$$\frac {\Delta d_{t+1}}{d_t} = \frac {\frac {D_{t+1}}{Y_{t+1}}-\frac {D_{t}}{Y_{t}}}{\frac {D_{t}}{Y_{t}}} = \frac {D_{t+1}Y_{t}-D_{t}Y_{t+1}}{D_{t}Y_{t+1}}$$
$$=\frac {D_{t+1}Y_{t}}{{D_{t}Y_{t+1}}}-1 = \frac{Y_{t}}{Y_{t+1}}\cdot \left[{\frac {D_{t+1}}{D_{t}} -\frac {Y_{t+1}}{{Y_{t}}}}\right]$$
$$=\frac{Y_{t}}{Y_{t+1}}\cdot \left[{\frac {\Delta D_{t+1}}{D_{t}} -\frac {\Delta Y_{t+1}}{{Y_{t}}}}\right]$$
So the "rule of thumb" deviates from the above exact expression by (multiplicatively) $Y_{t}/Y_{t+1}$.
Now, we are talking about the growth rate of the Debt/GDP ratio. Say the ratio was $120\text{%}$ and it went to what? in one year? Say it went to $D_{t+1} /Y_{t+1} = 130\text{%}$. Then its exact growth rate is $130/120 -1 = 8.33\text{%}$ Assume also that GDP grew at 5% yearly rate, so $Y_{t}/Y_{t+1} = 0.95238$.
In this numerical example, the "rule of thumb will give as Debt/GDP ratio growth rate $8.33\text{%} \times 0.95238 = 7.933 \text{%}$, or less than half percentage point underestimation. This is considered a small inaccuracy in the real world, when one discusses broadly these magnitudes.

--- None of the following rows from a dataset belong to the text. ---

/-- JOB_ADMISSION takes the entry of the queue that is next: its job has every slice Queued, or, where a check finds a cause, is finished with every
slice counted as Failed: with a bad signature that is 352, and with one of another tenant's key 354. COMPLETION_ENTRY_WRITE writes a job's oldest entry, where no other job has an older one for the queue. CODE_PAGE_VERIFIED lets the strands
that wait for a page go on where its hash is the one in its code object, and fails the job where it is not; KILL JOB and FAIL DOMAIN leave no slice of a job running (R37, R159, R273, R276, R286, R287, R302, R458). -/
def Obligations.JobEvents : Prop := ∀ (s : State) (q : Queue) (r : Region) (jn page cause : Nat) (j : Job)
    (e : Completion) (rest : List Completion) (c : Cmd),
  let p := s.popEntry q
  let s₁ := { p.2.2 with queues := (p.2.2.queues.filter fun (y : Queue) => !(y.vf == q.vf && y.va == q.va)) ++
    (p.2.2.queues.filter fun (y : Queue) => y.vf == q.vf && y.va == q.va) }
  let f := parseEntry (ofBytes p.1)
  let rk := regionKey q.vf f.tag
  let taken := s.nextAdmission = some q ∧ p.2.1 = false ∧ s₁.region? rk = some r ∧ entryClean (ofBytes p.1) = true ∧ s₁.cqOk q.vf f.cq = true
  let admits := fun (P : Job → Prop) => ∃ t k, exec (.jobAdmission q.vf q.va q.head.toNat) s = .next t ∧ t.job? s.nextId = some k ∧
    k.ticket = q.head.toNat ∧ k.rk = rk ∧ k.cq = f.cq ∧ P k
  let ended := fun (t : State) => ∀ sid y, t.slice? sid = some y → y.jn = jn → y.st = .retired ∨ y.st = .failed
  let runs := s.job? jn = some j ∧ j.finished = false ∧ j.dying = false
  let same := s.pageHashOk (keyVf j.rk) j.code (page - codeBase j.code / 65536)
  let direct := c.queue = none ∧ s.isAncestor (cmdTarget c) j.rk = true
  let accepted := fun (k : Job) => k.finished = false ∧ k.queued = [(0, f.slices)] ∧ k.code = f.code ∧
    k.slices = f.slices ∧ k.args = f.args ∧ k.recs = f.recs ∧ k.fdom = r.fdom ∧ k.doneN = 0 ∧ k.failN = 0
  let failed := fun (cause : Nat) (k : Job) => k.finished = true ∧ k.failN = f.slices ∧
    ∃ w, k.completions = [w] ∧ w.kind = 2 ∧ w.fail = true ∧ w.cause = cause ∧ w.failN = f.slices
  (taken → s₁.codeChecks q.vf r f .valid = none → admits fun k => match s₁.sigVerdict q.vf f.code (s₁.headerAt q.vf f.code).pages with
    | .valid => accepted k
    | .invalid => failed 352 k
    | .untrusted => failed 354 k) ∧
  (taken → s₁.codeCheck q.vf r f = some cause → admits (failed cause)) ∧
  (s.job? jn = some j → j.completions = e :: rest → s.queue? (keyVf j.rk) e.cq = some q → q.free ≠ 0 → q.written = [] → q.rtail = q.tail →
    s.olderEntry (keyVf j.rk) e.cq e.seq = false → ∃ t k y, exec (.completionEntryWrite jn) s = .next t ∧ t.job? jn = some k ∧ k.completions = rest ∧ t.queue? (keyVf j.rk) e.cq = some y ∧
      y.tail = q.tail + 1 ∧ y.free = q.free - 1) ∧
  (runs → page ∈ j.verifying → same = true → ∃ t k, exec (.codePageVerified (keyVf j.rk) jn page) s = .next t ∧ t.job? jn = some k ∧ k.verified = j.verified ++ [page] ∧
    ∀ (w : StrandRef) x u, s.slice? w.sid = some x → x.jn = jn → s.strand? w = some u → u.st = .verify page →
      ∃ v, t.strand? w = some v ∧ v.st = .ready) ∧
  (runs → page ∈ j.verifying → same = false → ∃ t, exec (.codePageVerified (keyVf j.rk) jn page) s = .next t ∧ ended t) ∧
  (runs → direct → s.jobNamed (keyVf (cmdTarget c)) c.a c.b = some jn → ∃ t k, exec (.killJob c) s = .next t ∧ ended t ∧ t.job? jn = some k ∧
    k.queued = []) ∧
  (runs → c.queue = none → c.a ≠ 0 → j.fdom = c.a → keyVf j.rk = keyVf (cmdTarget c) → ∃ t k, exec (.failDomain c) s = .next t ∧ ended t ∧
    t.job? jn = some k ∧ k.queued = [])
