-- ==== Sys2Proof/Laws/PerInstr.lean ====
section
/-!
SUPPORT. What every encoding has in common, one lemma for each constructor of Instr: STALL, END and the guard of an instruction stand in the fields
that R49 gives them, and bit 82 is zero; an event has no header and no encoding.
-/

namespace Sys2Proof.Laws

/-- The fields of an encoding hold its header (R49). -/
def HeaderFields.Statement (i : Instr) : Prop :=
  (i.hdr = none → i.fields = none) ∧
  ∀ (h : Hdr) (f : Fields), i.hdr = some h → i.fields = some f → f.stall = h.stall ∧ f.endb = bit h.endRun ∧ f.rsv = 0 ∧ f.guard = h.guard

/-- A header's fields give its guard back. -/
theorem base_guard (h : Hdr) (maj func : Nat) : (h.base maj func).guard = h.guard := by
  obtain ⟨s, e, g⟩ := h
  cases g <;> rename_i n p <;> cases n <;> rfl
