-- ==== Sys2Proof/Tests/Slice0.lean ====
section
/-!
SUPPORT. Tests: ill-formed terms that WellFormed refuses, words of the spec's encodings, and for every statement of
Sys2Proof/Certificates/Slice0/Obligations.lean states and operands that meet its hypotheses, with the result where the spec or a hand calculation from
its rule gives one. Each runs at most one instruction, event or step.
-/

namespace Sys2Proof.Tests

open Sys2Proof Sys2Proof.Machine

set_option maxRecDepth 100000
set_option Elab.async false

/-! ### Small states -/

/-- A header with no stall, no END and guard p7. -/
def h0 : Hdr := ⟨0, false, .lane false 7⟩
/-- The strand of the test states, its slot and its group. -/
def me : StrandRef := ⟨1, 0, 0⟩
def pc0 : Nat := 2 ^ 56 + 65536
/-- One group of 32 lanes on core 0, whose strand is about to execute the first slot of its code at cycle 0. -/
def st0 : State := { State.reset.fetchState 0 with cur := some (cursorAt me pc0 (pc0 + 1) 0) }
/-- Changes of the group, the strand, the slice and the job. -/
def grp (f : Group → Group) (s : State) : State := s.modGroup 1 0 f
def str (f : Strand → Strand) (s : State) : State := s.modStrand me f
def ctx (f : Ctx → Ctx) (s : State) : State := str (fun t => { t with c := f t.c }) s
def slc (f : Slice → Slice) (s : State) : State := s.modSlice 1 f
def hdr (f : KHeader → KHeader) (s : State) : State := { s with jobs := s.jobs.map fun (e : Nat × Job) => (e.1, { e.2 with hdr := f e.2.hdr }) }
/-- Registers given: v (register, lane, value) and g (register, value). -/
def vs (l : List (Nat × Nat × Nat)) (s : State) : State :=
  grp (fun g => { g with v := l.foldl (fun m e => Sparse.put 0#32 m (e.1 * 128 + e.2.1) (BitVec.ofNat 32 e.2.2)) g.v }) s
def gs (l : List (Nat × Nat)) (s : State) : State :=
  grp (fun g => { g with g := l.foldl (fun m e => Sparse.put 0#32 m e.1 (BitVec.ofNat 32 e.2)) g.g }) s
/-- The lanes of the strand. -/
def lanes (m : Nat) (s : State) : State := ctx (fun c => { c with mask := BitVec.ofNat 128 m }) s
/-- Lane 0 alone, with v4, v6 and v10 (each with the register above it) holding 64-bit values, and FMT. -/
def alu (a b c : Nat) (fmt : Nat := 0) : State :=
  vs [(4, 0, a % 2 ^ 32), (5, 0, a / 2 ^ 32), (6, 0, b % 2 ^ 32), (7, 0, b / 2 ^ 32), (10, 0, c % 2 ^ 32), (11, 0, c / 2 ^ 32)]
    (lanes 1 (ctx (fun t => { t with fmt := BitVec.ofNat 32 fmt }) st0))
/-- The state after an instruction that nothing shared stops. -/
def ran (i : Instr) (s : State) : Option State := match s.clear i, exec i s with
  | some _, .next t => some t
  | _, _ => none
/-- A property of the instruction's view and of the state after it. -/
def does (i : Instr) (s : State) (P : X → State → Bool) : Bool := match s.clear i, exec i s with
  | some x, .next t => P x t
  | _, _ => false
/-- A property of the state after an event. -/
def gives (i : Instr) (s : State) (P : State → Bool) : Bool := match exec i s with
  | .next t => P t
  | _ => false
/-- Register 8 of a class just before its result lands and when it has. -/
def out (c : Cls) (lat : Nat) (i : Instr) (s : State) : Option (Nat × Nat) :=
  (ran i s).map fun t => (t.reg me (lat - 1) c 8 0, t.reg me lat c 8 0)
/-- The same for a pair of v registers as one value. -/
def out2 (lat : Nat) (i : Instr) (s : State) : Option Nat :=
  (ran i s).map fun t => t.reg me lat .v 8 0 + 2 ^ 32 * t.reg me lat .v 9 0
/-- The writes of the pending result that an instruction adds, with its registers and the cycle it is due. -/
def pend (i : Instr) (s : State) : Option (List (Cls × Nat) × Nat × List RegWr) := do
  let t ← ran i s
  let g ← t.group? 1 0
  let f ← g.inflight.getLast?
  match f.body with
  | .timed due wrs => some (f.dst, due, wrs)
  | _ => none
/-- An instruction takes a trap with a cause, lane and detail. -/
def traps (i : Instr) (s : State) (cause lane detail : Nat) : Bool := does i s fun x t => decide (t = s.trapped x cause lane detail)
/-- The last pending result of the group of the test states, and the load or atomic that it is. -/
def last (t : State) : Option Inflight := (t.group? 1 0).bind fun k => k.inflight.getLast?
def lastBody (t : State) : Option Body := (last t).map Inflight.body
def lastDst (t : State) : Option (List (Cls × Nat)) := (last t).map Inflight.dst
def lastMem (t : State) : Option MemOp := match lastBody t with
  | some (.mem m) => some m
  | _ => none
/-! ### Integer instructions: the examples of R361, R403, R406 to R410, R424, R433, R440 and R441, and values from their rules -/

theorem test_iadd_wraps_and_clamps :
    [out .v 4 (.iadd h0 false .s8 false 8 (.v 4) (.v 6)) (alu 0x78 0x10 0), out .v 4 (.iadd h0 false .s8 true 8 (.v 4) (.v 6)) (alu 120 16 0)] =
      [some (0, 0xFFFFFF88), some (0, 0x7F)] := by decide +kernel
theorem test_isub_imin_imax :
    [out .v 4 (.isub h0 false .n16 true 8 (.v 4) (.v 6)) (alu 3 5 0), out .v 4 (.imin h0 false .s32 8 (.v 4) (.v 6)) (alu 0xFFFFFFFF 1 0),
      out .v 4 (.imin h0 false .n32 8 (.v 4) (.v 6)) (alu 0xFFFFFFFF 1 0), out .v 4 (.imax h0 false .s32 8 (.v 4) (.v 6)) (alu 0xFFFFFFFF 1 0)] =
      [some (0, 0), some (0, 0xFFFFFFFF), some (0, 1), some (0, 1)] := by decide +kernel
theorem test_iadd_pair_carries : out2 4 (.iadd h0 false .s64 false 8 (.v 4) (.v 6)) (alu 0xFFFFFFFF 1 0) = some (2 ^ 32) := by decide +kernel
theorem test_iadd_uniform :
    out .g 4 (.iadd h0 true .s32 false 8 (.g 1) (.imm 5)) (gs [(1, 7)] st0) = some (0, 12) := by decide +kernel
theorem test_ineg_iabs :
    [out .v 4 (.ineg h0 false .s32 false 8 (.v 4)) (alu 0x80000000 0 0), out .v 4 (.ineg h0 false .s32 true 8 (.v 4)) (alu 0x80000000 0 0),
      out .v 4 (.iabs h0 false .s8 false 8 (.v 4)) (alu 0xFB 0 0)] = [some (0, 0x80000000), some (0, 0x7FFFFFFF), some (0, 5)] := by decide +kernel
theorem test_imul_imad_imulh :
    [out .v 6 (.imul h0 false .s32 false 8 (.v 4) (.v 6)) (alu 0xFFFFFFFD 5 0), out .v 6 (.imad h0 false .s32 false 8 (.v 4) (.v 6) (.v 10)) (alu 3 5 7),
      out .v 6 (.imulh h0 false .s32 8 (.v 4) (.v 6)) (alu 0x80000000 2 0), out .v 6 (.imulh h0 false .n32 8 (.v 4) (.v 6)) (alu 0x80000000 2 0)] =
      [some (0, 0xFFFFFFF1), some (0, 22), some (0, 0xFFFFFFFF), some (0, 1)] := by decide +kernel
theorem test_idiv_irem :
    [pend (.idiv h0 false .s32 8 (.v 4) (.v 6)) (alu (2 ^ 32 - 7) 2 0), pend (.irem h0 false .s32 8 (.v 4) (.v 6)) (alu (2 ^ 32 - 7) 2 0),
      pend (.idiv h0 false .s32 8 (.v 4) (.v 6)) (alu 0x80000000 0xFFFFFFFF 0), pend (.irem h0 true .n32 8 (.g 1) (.g 2)) (gs [(1, 0xFFFFFFF9), (2, 2)] st0)] =
      [some ([(.v, 8)], 40, [.v 8 0 0xFFFFFFFD]), some ([(.v, 8)], 40, [.v 8 0 0xFFFFFFFF]), some ([(.v, 8)], 40, [.v 8 0 0x80000000]),
        some ([(.g, 8)], 40, [.g 8 1])] := by decide +kernel
theorem test_zero_divisor :
    traps (.idiv h0 false .s32 8 (.v 4) (.v 6)) (vs [(6, 0, 3)] (lanes 7 st0)) 64 1 0 = true ∧
    traps (.irem h0 true .s32 8 (.g 1) (.g 2)) st0 64 0 0 = true := by decide +kernel
theorem test_bitwise :
    [out .v 4 (.and h0 false false 8 (.v 4) (.v 6)) (alu 12 10 0), out .v 4 (.or h0 false false 8 (.v 4) (.v 6)) (alu 12 10 0),
      out .v 4 (.xor h0 false false 8 (.v 4) (.v 6)) (alu 12 10 0), out .v 4 (.andn h0 false false 8 (.v 4) (.v 6)) (alu 12 10 0),
      out .v 4 (.not h0 false false 8 (.v 4)) (alu 12 10 0), out .v 4 (.mov h0 false false 8 (.v 4)) (alu 12 10 0),
      out .v 4 (.movi h0 false 8 77) (alu 12 10 0)] =
      [some (0, 8), some (0, 14), some (0, 6), some (0, 4), some (0, 0xFFFFFFF3), some (0, 12), some (0, 77)] := by decide +kernel
theorem test_bitwise_pair :
    [out2 4 (.andn h0 false true 8 (.v 4) (.imm 0xFFFFFFFF)) (alu (2 ^ 32 + 5) 0 0), out2 4 (.mov h0 false true 8 (.v 4)) (alu (2 ^ 40 + 9) 0 0)] =
      [some (2 ^ 32), some (2 ^ 40 + 9)] := by decide +kernel
theorem test_shifts_whole_count :
    [out .v 4 (.shl h0 false .n32 8 (.v 4) (.imm 32)) (alu 1 0 0), out .v 4 (.shr h0 false .n32 8 (.v 4) (.v 6)) (alu 0x80000000 31 0),
      out .v 4 (.sar h0 false .s32 8 (.v 4) (.imm 40)) (alu 0x80000000 0 0), out .v 4 (.ishrq h0 false .s8 8 (.v 4) (.imm 2)) (alu 250 0 0),
      out .v 4 (.ishrq h0 false .s8 8 (.v 4) (.imm 2)) (alu (2 ^ 32 - 6) 0 0), out .v 4 (.ishrq h0 false .n8 8 (.v 4) (.imm 2)) (alu 600 0 0)] =
      [some (0, 0), some (0, 1), some (0, 0xFFFFFFFF), some (0, 62), some (0, 0xFFFFFFFE), some (0, 150)] := by decide +kernel
theorem test_bit_fields :
    [out .v 4 (.bfe h0 false .s32 8 (.v 4) (.imm 0x0408)) (alu 0x0B00 0 0), out .v 4 (.bfe h0 false .n32 8 (.v 4) (.imm 0x0408)) (alu 0x0B00 0 0),
      out .v 4 (.bfi h0 false false 8 (.v 4) (.imm 0x0408) (.v 10)) (alu 5 0 0xFFFFFFFF), out .v 4 (.bfe h0 false .s32 8 (.v 4) (.imm 0x0820)) (alu 0x0B00 0 0)] =
      [some (0, 0xFFFFFFFB), some (0, 11), some (0, 0xFFFFF5FF), some (0, 0)] := by decide +kernel
theorem test_bit_counts :
    [out .v 4 (.brev h0 false false 8 (.v 4)) (alu 1 0 0), out .v 4 (.clz h0 false true 8 (.v 4)) (alu 1 0 0), out .v 4 (.popc h0 false true 8 (.v 4)) (alu (2 ^ 64 - 1) 0 0)] =
      [some (0, 0x80000000), some (0, 63), some (0, 64)] := by decide +kernel
theorem test_isetp_sel_idp4 :
    [out .v 4 (.sel h0 false false 8 (.v 4) (.v 6) ⟨false, 0, true⟩) (alu 3 5 0), out .v 6 (.idp4 h0 false true false 8 (.v 4) (.v 6) (.v 10)) (alu 0xFF807F02 0x01010103 10)] =
      [some (0, 3), some (0, 14)] ∧
    does (.isetp h0 false .lt .s32 3 (.v 4) (.v 6)) (alu 0xFFFFFFFF 1 0) (fun _ t => t.reg me 3 .p 3 0 == 0 && t.reg me 4 .p 3 0 == 1) = true ∧
    does (.isetp h0 true .lt .n32 3 (.g 1) (.g 2)) (gs [(1, 1), (2, 0xFFFFFFFF)] st0) (fun _ t => t.reg me 4 .gp 3 0 == 1) = true := by decide +kernel
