-- ==== Sys2Proof/Config.lean ====
section
/-! DEFINITION. The implementation parameters `CFG` of R10 as plain data, the constants of R9, and the collaborator
functions of R12 that the spec leaves to the platform: each an opaque constant of which nothing can be evaluated. A
machine carries its `Cfg` in its state (no step changes it), so that a statement about every state is a statement about
every configuration (spec/91_not_in_source.md N17). -/

namespace Sys2Proof

/-- One value per functional-unit class (R10: `RS_SIZE[c]`, `UNITS[c]`; R31: the sets `RS[c]`). -/
structure PerClass (α : Type) where
  alu : α
  mul : α
  ls : α
  ctrl : α
deriving DecidableEq, Repr

def PerClass.get {α : Type} (p : PerClass α) : FuClass → α
  | .alu => p.alu
  | .mul => p.mul
  | .ls => p.ls
  | .ctrl => p.ctrl

def PerClass.set {α : Type} (p : PerClass α) (c : FuClass) (x : α) : PerClass α :=
  match c with
  | .alu => { p with alu := x }
  | .mul => { p with mul := x }
  | .ls => { p with ls := x }
  | .ctrl => { p with ctrl := x }

def PerClass.map {α β : Type} (p : PerClass α) (f : α → β) : PerClass β :=
  { alu := f p.alu, mul := f p.mul, ls := f p.ls, ctrl := f p.ctrl }

/-- `POLICY` (R10, R124). -/
inductive Policy where
  | alwaysTaken | neverTaken
deriving DecidableEq, Repr

/-- `BYTE_ORDER` (R64). -/
inductive ByteOrder where
  | little | big
deriving DecidableEq, Repr

/-- `TARGET_FIX` (R10, R231): the identity of the reference configuration, or the platform's own total function. -/
inductive TargetFix where
  | identity | platform
deriving DecidableEq, Repr

/-- The `alu` collaborator (R165): the platform's own total function, or the fixture of spec/95_test_vectors.md part 1
(operation codes 0 to 4; the platform's function on every other code). -/
inductive AluUnit where
  | platform | vectors
deriving DecidableEq, Repr

/-- What the pre-scan recognises in a raw item (R122). -/
inductive ControlFlow where
  | notCF
  | rel (target : Word)
  | exch
  | svc
deriving DecidableEq, Repr, Inhabited

/-- The pre-scan class of a decoder row; a relative branch names its offset from the item's address (R131 premise 4). -/
inductive RowClass where
  | notCF
  | rel (offset : Word)
  | exch
  | svc
deriving DecidableEq, Repr

/-- One row of a decoder collaborator given as data: what `ilen`, `prescan` and `decode_expand` (R121, R122, R130) answer
for the raw item `raw`. `uops = none` is `undefined`. Items with no row are the platform's (the opaque functions below). -/
structure DecoderRow where
  raw : Word
  long : Bool
  cls : RowClass
  uops : Option (List Record)
deriving DecidableEq, Repr

/-- `CFG` of R10, the choice among the collaborators of R12, and the choices R66 and R67 leave to the memory collaborator. -/
structure Cfg where
  robCapacity : Nat
  rsSize : PerClass Nat
  units : PerClass Nat
  cdbWidth : Nat
  fbCap : Nat
  iqCap : Nat
  iqHeadroom : Nat
  lqCap : Nat
  memPorts : Nat
  latLs : Nat
  latCtrl : Nat
  latLoad : Nat
  redirectDelay : Nat
  policy : Policy
  entryPc : Word
  byteOrder : ByteOrder
  targetFix : TargetFix
  /-- the ALU collaborator (R165) -/
  aluUnit : AluUnit
  /-- the decoder collaborator's rows given as data (R121, R122, R130) -/
  decoder : List DecoderRow
  /-- does an access that runs past 0xFFFFFFFF wrap (R67) -/
  memWraps : Bool
  /-- does the memory collaborator refuse misaligned accesses (R66) -/
  memAligned : Bool
deriving DecidableEq, Repr

/-- `CFG_REF` of R10 (spec/92_eei_decisions.md D2), with the platform's collaborators and `ENTRY_PC = 0`. -/
def Cfg.ref : Cfg :=
  { robCapacity := 8
    rsSize := { alu := 4, mul := 2, ls := 4, ctrl := 2 }
    units := { alu := 2, mul := 1, ls := 1, ctrl := 1 }
    cdbWidth := 2
    fbCap := 2
    iqCap := 8
    iqHeadroom := 4
    lqCap := 4
    memPorts := 1
    latLs := 1
    latCtrl := 1
    latLoad := 1
    redirectDelay := 1
    policy := .alwaysTaken
    entryPc := 0#32
    byteOrder := .little
    targetFix := .identity
    aluUnit := .platform
    decoder := []
    memWraps := false
    memAligned := false }

/-- The constraint column of R10. -/
def Cfg.ok (c : Cfg) : Bool :=
  decide (2 ≤ c.robCapacity)
    && decide (1 ≤ c.rsSize.alu) && decide (1 ≤ c.rsSize.mul) && decide (1 ≤ c.rsSize.ls) && decide (1 ≤ c.rsSize.ctrl)
    && decide (1 ≤ c.units.alu) && decide (1 ≤ c.units.mul) && decide (1 ≤ c.units.ls) && decide (1 ≤ c.units.ctrl)
    && decide (1 ≤ c.cdbWidth) && decide (1 ≤ c.fbCap) && decide (1 ≤ c.iqHeadroom) && decide (c.iqHeadroom ≤ c.iqCap)
    && decide (1 ≤ c.lqCap) && decide (1 ≤ c.memPorts)
    && decide (1 ≤ c.latLs) && decide (1 ≤ c.latCtrl) && decide (1 ≤ c.latLoad)

/-- The bound of R337 without which the load queue can lock the machine up. -/
def Cfg.live (c : Cfg) : Bool := decide (c.rsSize.ls ≤ c.lqCap)

/-- `LAT_ALU` (R9). -/
def Config.latAlu : Nat := 1
/-- `LAT_MUL` (R9). -/
def Config.latMul : Nat := 2
/-- `OVERLAP` (R9). -/
def Config.overlap : Nat := 4

/-- The platform's `alu` (R165): result and the flags N, Z, C, V in bits 0 to 3. Nothing is known of it but that it is a
function of the operation code, the two operands and the carry-in. -/
opaque Config.alu : BitVec 6 → Word → Word → Bool → Word × BitVec 4
/-- The platform's `ilen` (R121): true for a 4-byte item, false for a 2-byte item. -/
opaque Config.isLong : Word → Bool
/-- The platform's `prescan` (R122), on the raw item and its address. -/
opaque Config.prescan : Word → Word → ControlFlow
/-- The platform's `decode_expand` (R130); `none` is `undefined`. -/
opaque Config.decodeExpand : Word → Option (List Record)
/-- The platform's `TARGET_FIX` (R10, R231). -/
opaque Config.targetFix : Word → Word
/-- FREE VALUE: the unspecified upper half of a 2-byte item in the last two bytes of what exists (R62). -/
opaque Config.freeHalf : Nat → BitVec 16

end Sys2Proof
end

And in general the above numerical example exaggerates, in most cases the growth rate of the GDP and of the Debt/GDP ratio are smaller than above, so the inaccuracy will be even smaller. Hence, the "rule of thumb" becomes acceptable in general also in theoretical models.